> [EXERCISE INSTRUCTIONS]: Extract each line from the entries below that has the string "Requester" in it.

____

-- ==== Sys2Proof/Laws/KeptSafeState.lean ====
section
/-!
SUPPORT. The frame of each operation of Sys2Proof/Machine/SafeState.lean: the parts of the state that it can change.
-/
namespace Sys2Proof.Machine
set_option Elab.async false

theorem State.mismatch_kept (s : State) (n classes : Nat) (pc : Word) : Kept (Part.allBut [.variant, .split, .bootSplit, .up,
    .gf, .driveEn, .actEn, .recovery, .resp, .tick, .pending]) s (State.mismatch s n classes pc) := by
  unfold State.mismatch
  try dsimp only
  repeat' first
    | with_reducible exact .refl _ _ | with_reducible assumption | with_reducible refine .ite ?_ ?_
    | with_reducible apply Kept.via (State.incSat_kept (.LSC_MCNTn _) ..)
    | with_reducible apply Kept.via (State.setBit_kept (.LSC_EVT) ..)
    | with_reducible apply Kept.via (State.setReg_kept (.LSC_MCAUSEn _) ..)
    | with_reducible apply Kept.via (State.setReg_kept (.LSC_MPCn _) ..)
    | with_reducible apply Kept.via (State.setReg_kept (.LSC_MTIMEn _) ..)
    | with_reducible apply Kept.via (State.journal_kept ..) | with_reducible apply Kept.via (State.sendFrame_kept ..)
    | with_reducible apply Kept.via (State.updCore_kept ..) | with_reducible apply Kept.via (State.setPair_kept ..)
    | with_reducible apply Kept.via (State.setLscStat_kept ..) | with_reducible apply Kept.via (State.assertSource_kept ..)
    | (intro p; cases p <;> first | exact .inl (List.mem_of_elem_eq_true rfl) | exact .inr rfl | exact .inr True.intro)
    | exact rfl | split | dsimp only | with_reducible refine .update rfl rfl rfl ?_ ?_

theorem execLockstepMismatch_kept (n : Nat) (flags : CmpIn × Bool) (pc : Word) (s : State) : KeptOut (Part.allBut [.variant,
    .split, .bootSplit, .up, .gf, .driveEn, .actEn, .recovery, .resp, .tick, .pending]) s (execLockstepMismatch n flags pc s)
    := by
  unfold execLockstepMismatch
  repeat' first
    | with_reducible apply KeptOut.next | with_reducible apply KeptOut.ite | with_reducible exact .refl _ _
    | with_reducible assumption | with_reducible refine .ite ?_ ?_ | with_reducible apply Kept.via (State.mismatch_kept ..)
    | exact rfl

theorem execComparatorSelfTest_kept (n : Nat) (tests : CmpIn × CmpIn) (pc : Word) (s : State) : KeptOut (Part.allBut [.variant,
    .split, .bootSplit, .up, .gf, .driveEn, .actEn, .recovery, .resp, .tick, .pending]) s (execComparatorSelfTest n tests pc s)
    := by
  unfold execComparatorSelfTest
  repeat' first
    | with_reducible apply KeptOut.next | with_reducible apply KeptOut.ite | with_reducible exact .refl _ _
    | with_reducible assumption | with_reducible refine .ite ?_ ?_
    | with_reducible apply Kept.via (State.clrBit_kept (.LSC_STEST) ..)
    | with_reducible apply Kept.via (State.setBit_kept (.LSC_STEST) ..) | with_reducible apply Kept.via (State.setPair_kept ..)
    | with_reducible apply Kept.via (State.mismatch_kept ..) | exact rfl

theorem State.report_kept (s : State) (src inst cause : Nat) : Kept (Part.allBut [.variant, .split, .bootSplit, .up, .gf,
    .driveEn, .actEn, .recovery, .resp, .tick, .pending]) s (State.report s src inst cause) := by
  unfold State.report
  try dsimp only
  repeat' first
    | with_reducible exact .refl _ _ | with_reducible assumption | with_reducible refine .ite ?_ ?_
    | with_reducible apply Kept.via (State.setFld_kept (.SSM_STATE) ..)
    | with_reducible apply Kept.via (State.ssmRaise_kept ..) | with_reducible apply Kept.via (State.ssmHoldFn_kept ..)
    | with_reducible apply Kept.via (State.ssmHoldAct_kept ..) | with_reducible apply Kept.via (State.ssmHoldReg_kept ..)
    | with_reducible apply Kept.via (State.ssmOv_kept ..) | with_reducible apply Kept.via (State.assertSource_kept ..)
    | exact rfl | split

theorem execFaultFrameReceived_kept (s : State) : KeptOut (Part.allBut [.variant, .split, .bootSplit, .up, .gf, .driveEn,
    .actEn, .recovery, .resp, .tick, .pending]) s (execFaultFrameReceived s) := by
  unfold execFaultFrameReceived
  repeat' first
    | with_reducible apply KeptOut.next | with_reducible exact .refl _ _ | with_reducible assumption
    | with_reducible apply Kept.via (State.setReg_kept (.SSM_LASTF) ..) | with_reducible apply Kept.via (State.report_kept ..)
    | (intro p; cases p <;> first | exact .inl (List.mem_of_elem_eq_true rfl) | exact .inr rfl | exact .inr True.intro)
    | exact rfl | split | dsimp only | with_reducible refine .update rfl rfl rfl ?_ ?_

theorem execHeartbeatReceived_kept (s : State) : KeptOut [.eng, .mdl, .ldg, .ssm, .reg .FEn_EVT, .reg .FEn_WDCNT, .reg
    .LDG_EVT, .reg .LDG_WQSTAT, .reg .LDG_PNf, .reg .SSM_STATE, .reg .SSM_CAUSE, .reg .SSM_EVT, .reg .SSM_ASC, .reg .SSM_PAT0,
    .reg .SSM_PAT1, .reg .SSM_PATX] s (execHeartbeatReceived s) := by
  unfold execHeartbeatReceived
  repeat' first
    | with_reducible apply KeptOut.next | with_reducible apply KeptOut.ite | with_reducible exact .refl _ _
    | with_reducible assumption | with_reducible refine .ite ?_ ?_
    | with_reducible apply Kept.via (State.clrBit_kept (.SSM_ASC) ..)
    | with_reducible apply Kept.via (State.setBit_kept (.SSM_ASC) ..)
    | with_reducible apply Kept.via (State.ssmRefresh_kept ..) | with_reducible apply Kept.via (State.ssmEnd_kept ..)
    | with_reducible refine .each (fun _ _ => ?_) ?_
    | (intro p; cases p <;> first | exact .inl (List.mem_of_elem_eq_true rfl) | exact .inr rfl | exact .inr True.intro)
    | exact rfl | split | dsimp only | with_reducible refine .update rfl rfl rfl ?_ ?_

theorem execHeartbeatTimeout_kept (s : State) : KeptOut [.eng, .mdl, .ldg, .ssm, .reg .FEn_EVT, .reg .FEn_WDCNT, .reg .LDG_EVT,
    .reg .LDG_WQSTAT, .reg .LDG_PNf, .reg .SSM_STATE, .reg .SSM_CAUSE, .reg .SSM_EVT, .reg .SSM_HB, .reg .SSM_PAT0, .reg
    .SSM_PAT1, .reg .SSM_PATX] s (execHeartbeatTimeout s) := by
  unfold execHeartbeatTimeout
  repeat' first
    | with_reducible apply KeptOut.next | with_reducible apply KeptOut.ite | with_reducible exact .refl _ _
    | with_reducible assumption | with_reducible refine .ite ?_ ?_
    | with_reducible apply Kept.via (State.setFld_kept (.SSM_HB) ..) | with_reducible apply Kept.via (State.ssmRaise_kept ..)
    | (intro p; cases p <;> first | exact .inl (List.mem_of_elem_eq_true rfl) | exact .inr rfl | exact .inr True.intro)
    | exact rfl | split | dsimp only | with_reducible refine .update rfl rfl rfl ?_ ?_

theorem State.wdExpire_kept (s : State) (n : Nat) : Kept (Part.allBut [.variant, .split, .bootSplit, .up, .gf, .driveEn,
    .actEn, .recovery, .resp, .tick, .pending]) s (State.wdExpire s n) := by
  unfold State.wdExpire
  try dsimp only
  repeat' first
    | with_reducible exact .refl _ _ | with_reducible assumption | with_reducible refine .ite ?_ ?_
    | with_reducible apply Kept.via (State.incSat_kept (.SSM_WDSTATn _) ..)
    | with_reducible apply Kept.via (State.setFld_kept (.SSM_WDSTATn _) ..)
    | with_reducible apply Kept.via (State.ssmRaise_kept ..) | with_reducible apply Kept.via (State.assertSource_kept ..)
    | exact rfl

theorem execWatchdogService_kept (who : Requester) (n : Nat) (key : Word) (_elapsed : Nat) (s : State) : KeptOut (Part.allBut
    [.variant, .split, .bootSplit, .up, .gf, .driveEn, .actEn, .recovery, .tick, .pending]) s (execWatchdogService who n key
    _elapsed s) := by
  unfold execWatchdogService
  repeat' first
    | with_reducible apply KeptOut.next | with_reducible apply KeptOut.ite | with_reducible exact .refl _ _
    | with_reducible assumption | with_reducible refine .ite ?_ ?_
    | with_reducible apply Kept.via (State.setFld_kept (.SSM_WDSTATn _) ..) | with_reducible apply State.tryWrite_kept
    | with_reducible apply Kept.via (State.setWd_kept ..) | with_reducible apply State.accessBy_kept
    | with_reducible apply Kept.via (State.wdExpire_kept ..) | exact rfl | split | dsimp only | intro _

theorem execWatchdogWarning_kept (n : Nat) (s : State) : KeptOut [.ssm, .reg .SSM_EVT] s (execWatchdogWarning n s) := by
  unfold execWatchdogWarning
  repeat' first
    | with_reducible apply KeptOut.next | with_reducible apply KeptOut.ite | with_reducible exact .refl _ _
    | with_reducible assumption | with_reducible refine .ite ?_ ?_
    | with_reducible apply Kept.via (State.setFlag_kept (.SSM_EVT) ..) | with_reducible apply Kept.via (State.setWd_kept ..)
    | (intro p; cases p <;> first | exact .inl (List.mem_of_elem_eq_true rfl) | exact .inr rfl | exact .inr True.intro)
    | exact rfl | split | dsimp only | with_reducible refine .update rfl rfl rfl ?_ ?_

theorem execWatchdogExpiry_kept (n : Nat) (s : State) : KeptOut (Part.allBut [.variant, .split, .bootSplit, .up, .gf, .driveEn,
    .actEn, .recovery, .resp, .tick, .pending]) s (execWatchdogExpiry n s) := by
  unfold execWatchdogExpiry
  repeat' first
    | with_reducible apply KeptOut.next | with_reducible apply KeptOut.ite | with_reducible exact .refl _ _
    | with_reducible assumption | with_reducible refine .ite ?_ ?_ | with_reducible apply Kept.via (State.wdExpire_kept ..)
    | exact rfl

theorem State.clockBad_kept (s : State) (i kind key : Nat) : Kept (Part.allBut [.variant, .split, .bootSplit, .up, .gf,
    .driveEn, .actEn, .recovery, .resp, .tick, .pending]) s (State.clockBad s i kind key) := by
  unfold State.clockBad
  try dsimp only
  repeat' first
    | with_reducible exact .refl _ _ | with_reducible assumption | with_reducible refine .ite ?_ ?_
    | with_reducible apply Kept.via (State.clrBit_kept (.CLK_STAT) ..)
    | with_reducible apply Kept.via (State.incSat_kept (.CLK_LAST) ..)
    | with_reducible apply Kept.via (State.setFld_kept (.CLK_LAST) ..)
    | with_reducible apply Kept.via (State.assertSource_kept ..) | exact rfl

theorem State.monCount_kept (s : State) (count : Nat) : Kept (Part.allBut [.variant, .bootSplit, .up, .gf, .driveEn, .actEn,
    .recovery, .resp, .tick, .pending]) s (State.monCount s count) := by
  unfold State.monCount
  try dsimp only
  repeat' first
    | with_reducible exact .refl _ _ | with_reducible assumption | with_reducible refine .ite ?_ ?_
    | with_reducible apply Kept.via (State.setBit_kept (.CLK_STAT) ..)
    | with_reducible apply Kept.via (State.setFld_kept (.CLK_FREQi _) ..)
    | with_reducible apply Kept.via (State.ssmRaise_kept ..) | with_reducible apply Kept.via (State.ssmEnd_kept ..)
    | with_reducible apply Kept.via (State.releaseSource_kept ..) | with_reducible apply Kept.via (State.clockBad_kept ..)
    | (intro p; cases p <;> first | exact .inl (List.mem_of_elem_eq_true rfl) | exact .inr rfl | exact .inr True.intro)
    | exact rfl | split | dsimp only | with_reducible refine .update rfl rfl rfl ?_ ?_

theorem execMonClockCheck_kept (count : Nat) (s : State) : KeptOut (Part.allBut [.variant, .bootSplit, .up, .gf, .driveEn,
    .actEn, .recovery, .resp, .tick, .pending]) s (execMonClockCheck count s) := by
  unfold execMonClockCheck
  repeat' first
    | with_reducible apply KeptOut.next | with_reducible exact .refl _ _
    | with_reducible apply Kept.via (State.monCount_kept ..) | exact rfl

theorem execFaultNAcknowledge_kept (who : Requester) (value : Word) (s : State) : KeptOut [.po, .cores, .lsc, .ssm, .dbg,
    .linkTries, .resp, .reg .SYS_WERR_CODE, .reg .LSC_STAT, .reg .SSM_STATE, .reg .SSM_WDSTATn, .reg .DBG_REPLAYn, .reg
    .DBG_HALTSt] s (execFaultNAcknowledge who value s) := by
  unfold execFaultNAcknowledge
  repeat' first
    | with_reducible apply KeptOut.next | with_reducible apply KeptOut.ite | with_reducible exact .refl _ _
    | with_reducible assumption | with_reducible refine .ite ?_ ?_
    | with_reducible apply Kept.via (State.setFld_kept (.SSM_STATE) ..) | with_reducible apply State.tryWrite_kept
    | with_reducible apply State.accessBy_kept | exact rfl | split | dsimp only | intro _

theorem specSsmRelease_kept  (s : State) (m : Msg) (k : Nat) : Kept [.eng, .mdl, .ldg, .ssm, .reg .FEn_EVT, .reg .FEn_WDCNT,
    .reg .LDG_EVT, .reg .LDG_WQSTAT, .reg .LDG_PNf, .reg .SSM_STATE, .reg .SSM_CAUSE, .reg .SSM_EVT, .reg .SSM_PAT0, .reg
    .SSM_PAT1, .reg .SSM_PATX] s (specSsmRelease.run s m k).1 := by
  unfold specSsmRelease
  try dsimp only
  repeat' first
    | with_reducible exact .refl _ _ | with_reducible assumption | with_reducible refine .ite ?_ ?_
    | with_reducible apply Kept.via (doneWith_kept ..) | with_reducible apply Kept.via (doneWith_kept_eq (by assumption))
    | with_reducible apply Kept.via (State.ssmEnd_kept ..) | exact rfl

theorem specSsmForce_kept  (s : State) (m : Msg) (k : Nat) : Kept [.eng, .mdl, .ldg, .ssm, .reg .FEn_EVT, .reg .FEn_WDCNT, .reg
    .LDG_EVT, .reg .LDG_WQSTAT, .reg .LDG_PNf, .reg .SSM_STATE, .reg .SSM_CAUSE, .reg .SSM_EVT, .reg .SSM_PAT0, .reg .SSM_PAT1,
    .reg .SSM_PATX] s (specSsmForce.run s m k).1 := by
  unfold specSsmForce
  try dsimp only
  repeat' first
    | with_reducible exact .refl _ _ | with_reducible assumption | with_reducible refine .ite ?_ ?_
    | with_reducible apply Kept.via (doneWith_kept ..) | with_reducible apply Kept.via (doneWith_kept_eq (by assumption))
    | with_reducible apply Kept.via (State.ssmRaise_kept ..) | exact rfl

theorem execSsmRelease_kept (m : Msg) (s : State) : KeptOut (Part.receipt [.eng, .mdl, .ldg, .ssm, .reg .PST_OUTST, .reg
    .PST_MERR_CODE, .reg .FEn_EVT, .reg .FEn_WDCNT, .reg .LDG_EVT, .reg .LDG_WQSTAT, .reg .LDG_PNf, .reg .SSM_STATE, .reg
    .SSM_CAUSE, .reg .SSM_EVT, .reg .SSM_PAT0, .reg .SSM_PAT1, .reg .SSM_PATX]) s (execSsmRelease m s) := by
  unfold execSsmRelease
  repeat' first
    | with_reducible apply KeptOut.next | with_reducible exact .refl _ _
    | with_reducible apply deliver_kept rfl (fun s m k => (specSsmRelease_kept s m k).mono rfl) _ _

theorem execSsmForce_kept (m : Msg) (s : State) : KeptOut (Part.receipt [.eng, .mdl, .ldg, .ssm, .reg .PST_OUTST, .reg
    .PST_MERR_CODE, .reg .FEn_EVT, .reg .FEn_WDCNT, .reg .LDG_EVT, .reg .LDG_WQSTAT, .reg .LDG_PNf, .reg .SSM_STATE, .reg
    .SSM_CAUSE, .reg .SSM_EVT, .reg .SSM_PAT0, .reg .SSM_PAT1, .reg .SSM_PATX]) s (execSsmForce m s) := by
  unfold execSsmForce
  repeat' first
    | with_reducible apply KeptOut.next | with_reducible exact .refl _ _
    | with_reducible apply deliver_kept rfl (fun s m k => (specSsmForce_kept s m k).mono rfl) _ _

end Sys2Proof.Machine
end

____

> [SOLUTION TO THE PROBLEM]:
theorem execWatchdogService_kept (who : Requester) (n : Nat) (key : Word) (_elapsed : Nat) (s : State) : KeptOut (Part.allBut
theorem execFaultNAcknowledge_kept (who : Requester) (value : Word) (s : State) : KeptOut [.po, .cores, .lsc, .ssm, .dbg,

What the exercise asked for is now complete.